I was about 13 or 14 when I first picked up The City of Gold and Lead (book 2 in the trilogy) at my school library. A few years later Boys' Life magazine ran a serial comic book version of book 1: The White Mountains, which I followed with my family. By the time I left home at 19, I and others in my family had read the entire trilogy.
Spoilers below.
The Trilogy (since supplemented by a prequel) follows three boys in the future who are arriving at the age (around 13) to be Capped with a permanent mind control device that will secure their loyalty to the Tripods who conquered Earth 100 years previous. Ozymandias, an itinerant uncapped adult masquerading as a madman, recruits Will Parker to journey from England to the White Mountains in Switzerland and join a band of free, uncapped people. On his way he picks up his cousin Jack and a slight, brainy french boy named Jean Paul, or Beanpole. They journey to the White Mountains in book 1, sally forth to enter a city of the Tripods undercover in book 2, and conquer the Tripods in book 3. The subsquently written prequel narrates how the Tripods conquered a late Information age world (1988) with their advanced knowledge of mind.
I picked up the trilogy and the prequel at Amazon as a somewhat selfish Christmas gift for my children. They weren't interested, so I stole time over Christmas vacation as available to read the prequel, which was new to me, and the rest of the trilogy. I wrote the following on January 2, the first day back from vacation.

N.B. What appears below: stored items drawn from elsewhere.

/-! ### `readReg`: a host read (R55) -/

@[simp] theorem readReg_cfg (r : Reg) : (readReg r s).cfg = s.cfg := rfl
@[simp] theorem readReg_phase (r : Reg) : (readReg r s).phase = s.phase := rfl
@[simp] theorem readReg_report (r : Reg) : (readReg r s).report = s.report := rfl
@[simp] theorem readReg_irq (r : Reg) : (readReg r s).irq = s.irq := rfl
@[simp] theorem readReg_text (r : Reg) : (readReg r s).text = s.text := rfl
@[simp] theorem readReg_freq (r : Reg) : (readReg r s).freq = s.freq := rfl
@[simp] theorem readReg_tree (r : Reg) : (readReg r s).tree = s.tree := rfl
@[simp] theorem readReg_queue (r : Reg) : (readReg r s).queue = s.queue := rfl
@[simp] theorem readReg_codes (r : Reg) : (readReg r s).codes = s.codes := rfl
@[simp] theorem readReg_out (r : Reg) : (readReg r s).out = s.out := rfl
@[simp] theorem readReg_data (r : Reg) : (readReg r s).data = s.data := rfl
@[simp] theorem readReg_env (r : Reg) : (readReg r s).env = { s.env with readData := readValue s r, freeIndex := if s.isBusy then s.env.freeIndex + 1 else s.env.freeIndex } := rfl

end Sys2Proof.Machine
end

I read The White Mountains and its prequel, When the Tripods Came, last week with my new perspective. And early this morning I awoke and started The City of Gold and Lead. Early in the book I came across an incident and a sentence that crystallized a gnawing objection that had been building in me, and I don't believe I will finish the book or read its successor. The sentence was something like this: "Getting to the City of the Tripods was more important than the lonely old man on his island." That sentence crystallized for me the bad morality upon which the series is built. The boys stole the [uncapped] man's boat and continued on their journey. And I have to ask, "For what?" For what good are we fighting if our good is darkness? Throughout the book I was aware that the unCapped made their living by raids on the Capped, with occasional homicides ("collateral damage" is our euphemistic term, I think), and I wondered what gave them any moral authority at all over the Capped and the Tripods. Oh, well. Such is the difference, I hope, between good literature and great, between John Christopher and Charles Dickens or Leo Tolstoy.I feel bad about my casual criticism of John Christopher, and I would gladly write as influentially as he did.
Since I put the series down I have given some additional thought to the nature of good and evil. "What," I have asked myself, "made the uncapped the good guys?" Other than the kinship we feel with them and the horror over the invasion of the Tripods and their control over Capped human minds, what essential moral quality makes the boys and their fellow "free men" more good than the Capped and the Tripods they serve.
Christopher places clues in the book to help us see the Tripods as morally worse than the "free men". He has the Tripods hunting humans for sport, terrorizing humans for fun, and trampling humans like ants remorselessly. Against this backdrop he has the "free men" resorting to deception, theft, and murder to fight the Tripods and the Capped who serve them.
After the September 11, 2001 terrorist attacks on the U.S.A., it was common to hear said, "If we become like them, they have won." And I wonder, if the good guys lie, thieve, and murder, what makes them good guys? Aren't good guys the people who follow the teachings of Jesus and Bhudda, of Ramakrishna and Francis of Assisi, of Covey and Tolstoy and Ghandi? Aren't they the ones who change the world by changing themselves?
What made me finally put down the books permanently was the incident of the old man on the island. The boys, on their journey to compete in games for entry to a City of the Tripods as slaves, are rescued from drowning by a hermit on a river island who, to their amazement, has "never bothered" to be capped. He puts the boys to work to earn their keep, and they soon realize he is in no hurry to have them off his island. As they escape in his boat, he splashes after them in anger, then despair, and their final thought, narrated by Will Parker, is, "Getting to the City of the Tripods was more important than the lonely old man on his island."
Here on the island the boys found a fellow free man who saved their lives and offered them kindness, but hindered their schedule. What did they do? Rob him. Isn't that precisely what sort of behavior is necessary for evil to triumph in the world? Doesn't goodness require making the rights of the one a sacred boundary to the goals of the many?
In the Tripods series, the boys eventually participate in the conquest of the Tripods. But I could tell on that early morning of January 2 it was bound to be no meaningful victory. Goodness wouldn't be advanced. And the souls of the boys wouldn't be enlightened.
Oh how my soul would have stirred if the more difficult question had been tackled in the series: how to win morally. Now that would have been a good puzzle and a good read!